Я перечитал ее несколько раз. Это имело смысл, это было первое разумное рассмотрение некалендарной части иероглифики майя, которое я читал. В свете того, что я знал о восточных письменностях (я только что провел два года на Тайване и в то время изучал японский язык в Гарварде с Эдвином Райшауэром), это имело еще больший смысл. Поскольку Софи говорила на английском и русском, мы решили, что работа Кнорозова достойна стать известной и в более широкой аудитории – в Соединенных Штатах и других странах.
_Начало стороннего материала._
/-- Stepping back changes the test state and what a withdrawal changes. -/
theorem State.stepBack_spec (st : TestState) (s : State) :
    ∃ (c : Option ClaimCall) (o : Option OwnCall) (w : Option Withdrawal),
      s.stepBack st = { s with cbi := { s.cbi with claim := c, call := o },
                               ten := { s.ten with state := st, withdrawal := w } } := by
  unfold State.stepBack
  split
  · obtain ⟨c, o, w, h⟩ := State.withdrawClaim_spec none s
    exact ⟨c, o, w, by rw [h]⟩
  · exact ⟨s.cbi.claim, s.cbi.call, s.ten.withdrawal, rfl⟩

/-- The examination of the head entry changes the test state, its withdrawal, and the CLAIM, only (R150, R151). -/
theorem State.examine_spec (s : State) :
    ∃ (st : TestState) (c : Option ClaimCall) (o : Option OwnCall) (w : Option Withdrawal),
      s.examine = { s with cbi := { s.cbi with claim := c, call := o },
                           ten := { s.ten with state := st, withdrawal := w } } := by
  have back (st : TestState) : ∃ (t : TestState) (c : Option ClaimCall) (o : Option OwnCall) (w : Option Withdrawal),
      s.stepBack st = { s with cbi := { s.cbi with claim := c, call := o },
                               ten := { s.ten with state := t, withdrawal := w } } := by
    obtain ⟨c, o, w, h⟩ := State.stepBack_spec st s
    exact ⟨st, c, o, w, h⟩
  unfold State.examine
  split
  · exact ⟨s.ten.state, s.cbi.claim, s.cbi.call, s.ten.withdrawal, rfl⟩
  · split
    · exact back .idle
    · split
      · split
        · exact ⟨s.ten.state, s.cbi.claim, s.cbi.call, _, rfl⟩
        · split
          · exact ⟨_, s.cbi.claim, s.cbi.call, s.ten.withdrawal, rfl⟩
          · exact ⟨_, _, s.cbi.call, s.ten.withdrawal, rfl⟩
      · exact back _

/-- What the end of a command may write: the test state, its withdrawal, the CLAIM, and the standing requests. -/
theorem State.settle_spec (s0 s : State) :
    ∃ (st : TestState) (c : Option ClaimCall) (o : Option OwnCall) (w : Option Withdrawal),
      State.settle s0 s = State.judge { s with cbi := { s.cbi with claim := c, call := o },
                                               ten := { s.ten with state := st, withdrawal := w } } := by
  unfold State.settle State.examineOnChange
  split
  · obtain ⟨st, c, o, w, h⟩ := State.examine_spec s
    exact ⟨st, c, o, w, by rw [h]⟩
  · exact ⟨s.ten.state, s.cbi.claim, s.cbi.call, s.ten.withdrawal, rfl⟩

@[simp] theorem State.settle_pins (s0 s : State) : (State.settle s0 s).pins = s.pins := by
  obtain ⟨st, c, o, w, h⟩ := State.settle_spec s0 s; rw [h]; rfl

@[simp] theorem State.settle_cfg (s0 s : State) : (State.settle s0 s).cfg = s.cfg := by
  obtain ⟨st, c, o, w, h⟩ := State.settle_spec s0 s; rw [h]; rfl

@[simp] theorem State.settle_now (s0 s : State) : (State.settle s0 s).now = s.now := by
  obtain ⟨st, c, o, w, h⟩ := State.settle_spec s0 s; rw [h]; rfl

@[simp] theorem State.settle_lpb (s0 s : State) : (State.settle s0 s).lpb = s.lpb := by
  obtain ⟨st, c, o, w, h⟩ := State.settle_spec s0 s; rw [h]; rfl

@[simp] theorem State.settle_ffu (s0 s : State) : (State.settle s0 s).ffu = s.ffu := by
  obtain ⟨st, c, o, w, h⟩ := State.settle_spec s0 s; rw [h]; rfl

@[simp] theorem State.settle_cqm (s0 s : State) : (State.settle s0 s).cqm = s.cqm := by
  obtain ⟨st, c, o, w, h⟩ := State.settle_spec s0 s; rw [h]; rfl

@[simp] theorem State.settle_pvw (s0 s : State) : (State.settle s0 s).pvw = s.pvw := by
  obtain ⟨st, c, o, w, h⟩ := State.settle_spec s0 s; rw [h]; rfl

@[simp] theorem State.settle_shc (s0 s : State) : (State.settle s0 s).shc = s.shc := by
  obtain ⟨st, c, o, w, h⟩ := State.settle_spec s0 s; rw [h]; rfl

@[simp] theorem State.settle_bhu (s0 s : State) : (State.settle s0 s).bhu = s.bhu := by
  obtain ⟨st, c, o, w, h⟩ := State.settle_spec s0 s; rw [h]; rfl

@[simp] theorem State.settle_out (s0 s : State) : (State.settle s0 s).out = s.out := by
  obtain ⟨st, c, o, w, h⟩ := State.settle_spec s0 s; rw [h]; rfl

@[simp] theorem State.settle_pending (s0 s : State) : (State.settle s0 s).pending = s.pending := by
  obtain ⟨st, c, o, w, h⟩ := State.settle_spec s0 s; rw [h]; rfl

/-- The standing requests and the move state aside, the end of a command leaves the scheduler alone. -/
theorem State.settle_ups (s0 s : State) :
    (State.settle s0 s).ups.credit = s.ups.credit ∧ (State.settle s0 s).ups.homes = s.ups.homes ∧
      (State.settle s0 s).ups.expLast = s.ups.expLast ∧ (State.settle s0 s).ups.drrPos = s.ups.drrPos ∧
      (State.settle s0 s).ups.visitOpen = s.ups.visitOpen := by
  obtain ⟨st, c, o, w, h⟩ := State.settle_spec s0 s; rw [h]; exact ⟨rfl, rfl, rfl, rfl, rfl⟩

/-- The report queue, the order under execution and the restart are as the command left them. -/
theorem State.settle_orh (s0 s : State) :
    (State.settle s0 s).orh.queue = s.orh.queue ∧ (State.settle s0 s).orh.executing = s.orh.executing ∧
      (State.settle s0 s).orh.restart = s.orh.restart ∧ (State.settle s0 s).orh.lostEvents = s.orh.lostEvents ∧
      (State.settle s0 s).orh.stn = s.orh.stn := by
  obtain ⟨st, c, o, w, h⟩ := State.settle_spec s0 s; rw [h]; exact ⟨rfl, rfl, rfl, rfl, rfl⟩

/-- The gateway's queues and tables are as the command left them. -/
theorem State.settle_gwu (s0 s : State) :
    (State.settle s0 s).gwu.table = s.gwu.table ∧ (State.settle s0 s).gwu.orders = s.gwu.orders ∧
      (State.settle s0 s).gwu.reports = s.gwu.reports ∧ (State.settle s0 s).gwu.giving = s.gwu.giving ∧
      (State.settle s0 s).gwu.ctr = s.gwu.ctr := by
  obtain ⟨st, c, o, w, h⟩ := State.settle_spec s0 s; rw [h]; exact ⟨rfl, rfl, rfl, rfl, rfl⟩

/-- The test queue, the current test and the log are as the command left them. -/
theorem State.settle_ten (s0 s : State) :
    (State.settle s0 s).ten.queue = s.ten.queue ∧ (State.settle s0 s).ten.current = s.ten.current ∧
      (State.settle s0 s).ten.log = s.ten.log ∧ (State.settle s0 s).ten.tbusyDrive = s.ten.tbusyDrive ∧
      (State.settle s0 s).ten.quietEnds = s.ten.quietEnds := by
  obtain ⟨st, c, o, w, h⟩ := State.settle_spec s0 s; rw [h]; exact ⟨rfl, rfl, rfl, rfl, rfl⟩

/-- The bus interface's phase, part, reception and counters are as the command left them. -/
theorem State.settle_cbi (s0 s : State) :
    (State.settle s0 s).cbi.phase = s.cbi.phase ∧ (State.settle s0 s).cbi.part = s.cbi.part ∧
      (State.settle s0 s).cbi.rx = s.cbi.rx ∧ (State.settle s0 s).cbi.orders = s.cbi.orders ∧
      (State.settle s0 s).cbi.spent = s.cbi.spent ∧ (State.settle s0 s).cbi.contending = s.cbi.contending ∧
      (State.settle s0 s).cbi.ctr = s.cbi.ctr := by
  obtain ⟨st, c, o, w, h⟩ := State.settle_spec s0 s; rw [h]; exact ⟨rfl, rfl, rfl, rfl, rfl, rfl, rfl⟩

/-! ## The bus interface -/

/-- While a self-check request waits there is no call to contend for (R80). -/
theorem State.chooseCall_of_selfWanted (s : State) (h : s.cbi.selfWanted = true) : s.chooseCall = none := by
  simp [State.chooseCall, h]

/-- A BAD close in a callee's reception of an order or a report leaves the reserved entry taken (R66). -/
theorem State.reserves_driveClose_bad (s : State) (r : Reception) (k : CallKind) (hr : s.cbi.rx = some r)
    (hk : r.kind = k) (h : k = .order ∨ k = .report) : (s.driveClose false).cbi.reserves k = true := by
  rcases h with rfl | rfl <;> simp [Cbi.reserves, State.driveClose, State.strobe, State.emit, Cbi.reservedKind, hr, hk]

/-- A GOOD close leaves no entry reserved: what was received takes it (R66). -/
theorem State.reserves_driveClose_good (s : State) (k : CallKind) : (s.driveClose true).cbi.reserves k = false := by
  simp [Cbi.reserves, State.driveClose, State.strobe, State.emit]

/-- No entry stays reserved once the bus is free (R66). -/
theorem State.reserves_busFree (s : State) (k : CallKind) : s.busFree.cbi.reserves k = false := by
  simp [Cbi.reserves, State.busFree]

end Sys2Proof.Machine
end

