/-- A wake that fails leads back to SLEEP (R8). -/
theorem State.wakeFailed_spent {h : HomeId} {s : State} (cause : WakeFailCause) (wakes : s.service h = .waking) :
    SpendKept s (s.wakeFailed cause h) :=
  .of_enter_sleep (s.wakeFailed_purse cause h) (wakes ▸ rfl) (by simp [wakes])

/-- A link comes up (R5, R8). -/
theorem State.up_spent {h : HomeId} {s : State} (rises : s.service h = .training ∨ s.service h = .waking) :
    SpendKept s (s.moveTo .upFull h) :=
  .of_enter (s.moveTo_purse .upFull h) fun fit => fit.enter_upFull _ rises

/-! ## Wakes (R8, R176) -/

theorem State.wakeCause_spent (h : HomeId) (s : State) : SpendKept s (s.wakeCause h) := by
  by_cases wakes : s.service h = .sleep ∧ h ∉ s.bhu.wakeQ
  · by_cases atOnce : s.wakesAtOnce h = true
    · refine .on_mains ((s.wakesAtOnce_iff h).mp atOnce).1 (s.wakeCause_supplied h).queue rfl rfl fun _ sent k mem => ?_
      rw [State.wakeCause, if_pos wakes, if_pos atOnce] at mem ⊢
      rcases List.mem_append.mp mem with old | new
      · exact sent k old
      · cases List.mem_singleton.mp new
        exact wakes.1
    · refine .requeue (q := s.bhu.wakeQ ++ [h]) (.refl s) ?_ (s.wakeCause_supplied h)
      rw [State.wakeCause, if_pos wakes, if_neg atOnce]
      rfl
  · refine .of_eq ?_
    rw [State.wakeCause, if_neg wakes]

/-- A home in SLEEP joins the head of the wake queue, or is sent its WAKE (R173, R176). -/
theorem State.wakeHead_spent {h : HomeId} {s : State} (asleep : s.service h = .sleep) : SpendKept s (s.wakeHead h) := by
  by_cases atOnce : s.wakesAtOnce h = true
  · refine .on_mains ((s.wakesAtOnce_iff h).mp atOnce).1 (State.wakeHead_supplied asleep).queue rfl rfl fun _ sent k mem => ?_
    rw [State.wakeHead, if_pos atOnce] at mem ⊢
    rcases List.mem_append.mp mem with old | new
    · exact sent k old
    · cases List.mem_singleton.mp new
      exact asleep
  · refine .requeue (q := (s.bhu.joinHead h).wakeQ) (.refl s) ?_ (State.wakeHead_supplied asleep)
    rw [State.wakeHead, if_neg atOnce]
    rfl

end Sys2Proof.Machine
end

section
/-! SUPPORT. The power round, an entry to TRAINING and the quiets keep the spending. -/

namespace Sys2Proof.Machine

/-! ## The power round (R106) -/

/-- A power round changes no test but one that it suspends, and not the configuration. -/
theorem State.powerRound_head (s : State) : s.powerRound.purse.waits = s.purse.waits ∧ s.powerRound.cfg = s.cfg := by
  rcases s.powerRound_spec with e | e <;> rw [e]
  · exact ⟨rfl, rfl⟩
  · have view := State.suspend_purse .power (s.powerCalc.fit (s.powerCalc.shc.a.getD 0))
    exact ⟨(congrArg Purse.waits view).trans rfl, (congrArg Purse.cfg view).trans rfl⟩

/-- A power round whatever the power was: it fits the spending anew (R106). -/
theorem SpendKept.powerRound {s t : State} (cfg : t.cfg = s.cfg) (waits : t.purse.waits = true → s.purse.waits = true)
    (ready : s.purse.Fits → t.supply.QueueSleeps ∧ (t.power = .batteryLow → t.testHolding = false)) :
    SpendKept s t.powerRound := by
  obtain ⟨sameWaits, sameCfg⟩ := t.powerRound_head
  refine ⟨fun fit => ?_, fun waiting => ⟨waits (sameWaits ▸ waiting), sameCfg.trans cfg⟩⟩
  obtain ⟨queue, low⟩ := ready fit
  have ordered : t.cfg.Ordered := cfg ▸ fit.ordered
  exact State.powerRound_fits queue ordered low

theorem State.powerRound_spent (s : State) : SpendKept s s.powerRound :=
  .powerRound rfl id fun fit => ⟨fit.queueSleeps, fit.low⟩

/-! ## An entry to TRAINING (R175) -/

/-- The other homes and the test that holds the bus are among what an entry finds taken. -/
theorem State.others_le_usedBeside (h : HomeId) (s : State) :
    s.purse.others h + (if s.purse.holds then s.cfg.pTest else 0) ≤ s.usedBeside h := by
  have homes : s.otherCosts h = s.purse.others h :=
    congrArg List.sum (List.map_congr_left fun k _ => s.costLeft_eq k)
  have test : (if s.purse.holds then s.cfg.pTest else 0) ≤ s.testClaim := by
    unfold State.testClaim
    split
    · rename_i holds
      rw [if_pos (.inr (.inl holds))]
    · exact Nat.zero_le _
  rw [State.usedBeside, homes]
  exact Nat.add_le_add_left test _

/-- A home enters a state that what the others leave pays for (R175). -/
theorem State.enter_fits_of_spare {s : State} (fit : s.purse.Fits) {h : HomeId} {st : Service} {ret : Option Mode}
    (pays : s.power ≠ .mains →
      s.usedBeside h + ((s.purse.homes h).enter st ret).cost s.cfg ≤ s.shc.a.getD 0) : (s.purse.enter h st ret).Fits := by
  refine fit.put Spender.wakes_enter fun charged => ⟨(Spender.length_enter_le ..).trans (fit.single charged h), ?_⟩
  intro a present
  have paid := pays charged
  have used := s.others_le_usedBeside h
  have allowance : s.shc.a.getD 0 = a := congrArg (Option.getD · 0) present
  unfold Purse.spending
  rw [Purse.lineCost_put]
  change ((s.purse.homes h).enter st ret).cost s.cfg + s.purse.others h + (if s.purse.holds then s.cfg.pTest else 0) ≤ a
  omega

/-- A home that is awake and passes through another state to SLEEP: only where it arrives shows. -/
theorem Purse.Fits.enter_enter_sleep {V : Purse} (fit : V.Fits) {h : HomeId} {st : Service} (ret m : Option Mode)
    (awake : (V.homes h).service ≠ .sleep) (passes : st ≠ .sleep) :
    (V.enter h st ret).enter h .sleep m = V.enter h .sleep m := by
  have absent : h ∉ V.queue := fun mem => awake (fit.asleep h mem)
  have none_waits : .wake ∉ (V.homes h).sent := fun waits => awake (fit.wakes h waits)
  unfold Purse.enter
  rw [Purse.homes_put_self, Spender.enter_of_awake st ret none_waits]
  unfold Purse.put Spender.enter
  simp only [if_neg passes, if_true, Function.update_idem, List.erase_of_not_mem absent]

theorem State.enterTraining_spent {h : HomeId} {s : State} (awake : s.service h ≠ .sleep) :
    SpendKept s (s.enterTraining h) := by
  have trained : (s.moveTo .training h).purse = s.purse.enter h .training (s.home h).ret := s.moveTo_purse .training h
  have slept : ((s.moveTo .training h).toSleep h).purse =
      (s.purse.enter h .training (s.home h).ret).enter h .sleep none := by
    rw [State.toSleep_purse, trained]
  by_cases mains : s.power = .mains
  · rw [State.enterTraining_of_mains mains]
    exact .of_enter trained fun fit => State.enter_fits_of_spare fit fun charged => absurd mains charged
  · by_cases spare : s.power = .battery ∧ s.usedBeside h + s.cfg.pFull ≤ s.shc.a.getD 0
    · obtain ⟨battery, fits⟩ := spare
      rw [State.enterTraining_of_spare battery fits]
      refine .of_enter trained fun fit => State.enter_fits_of_spare fit fun _ => le_trans ?_ fits
      exact Nat.add_le_add_left (Spender.cost_le_full fit.ordered _) _
    · by_cases floor : s.usedBeside h + s.cfg.pSleep ≤ s.shc.a.getD 0
      · rw [State.enterTraining_of_floor mains spare floor]
        refine .of_purse slept rfl id fun fit => ?_
        rw [fit.enter_enter_sleep _ _ awake (by decide)]
        refine State.enter_fits_of_spare fit fun _ => ?_
        have none_waits : .wake ∉ (s.purse.homes h).sent := fun waits => awake (fit.wakes h waits)
        rwa [Spender.enter_of_awake .sleep none none_waits, Spender.cost_asleep s.cfg none_waits]
      · rw [State.enterTraining_of_nothing mains spare (Nat.not_le.mp floor)]
        have supplied : SupplyKept s ((s.moveTo .training h).toSleep h) :=
          (s.moveTo_supplied .training h).trans (State.toSleep_supplied h _)
        exact .powerRound rfl id fun fit => ⟨supplied.queue fit.queueSleeps, fit.low⟩

theorem State.upFromDown_spent {h : HomeId} {s : State} (awake : s.service h ≠ .sleep) :
    SpendKept s (s.upFromDown h) := by
  have trained := State.enterTraining_spent awake
  unfold State.upFromDown
  dsimp only
  split
  · rename_i training
    exact trained.trans (State.up_spent (.inl training))
  · exact trained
Таня купила ту же брошюру, и, когда она закончила читать, мы поняли, что она глубоко заинтересована выводами Кнорозова. Но, полагаю, до смерти Томпсона она разрывалась между внутренней убежденностью, что Кнорозов может быть прав, и опасением перед неодобрением Эрика. «Может, у него что-то есть, но я просто не знаю», – была ее обычная реакция на работы Кнорозова.
Я гораздо меньше опасался столкнуться с Томпсоном, хотя был всего лишь молодым неофитом в майянистике, а Томпсон занимался этим десятилетиями. Годы строгой дисциплины в школах-интернатах Новой Англии воспитали во мне нежелание безропотно признавать чью-то власть, и я всегда соглашался с Томасом Джефферсоном, что «небольшое восстание время от времени – это хорошо». Как бы ни уважал я Эрика Томпсона за его безмерную эрудицию, я чувствовал, что в некоторых аспектах король-то голый. Одним из таких моментов был его категорический отказ признать приоритет ольмеков Веракруса и Табаско, создателей колоссальных каменных голов, в развитии мезоамериканской цивилизации по сравнению с классическими майя. Эрик накопал огромное количество фактов, чтобы сокрушить ольмекскую гипотезу и ее защитников, но я имел дерзость опубликовать опровержение, когда был еще аспирантом, тем самым охладив надежды сторонников Томпсона на меня как на достойного их последователя.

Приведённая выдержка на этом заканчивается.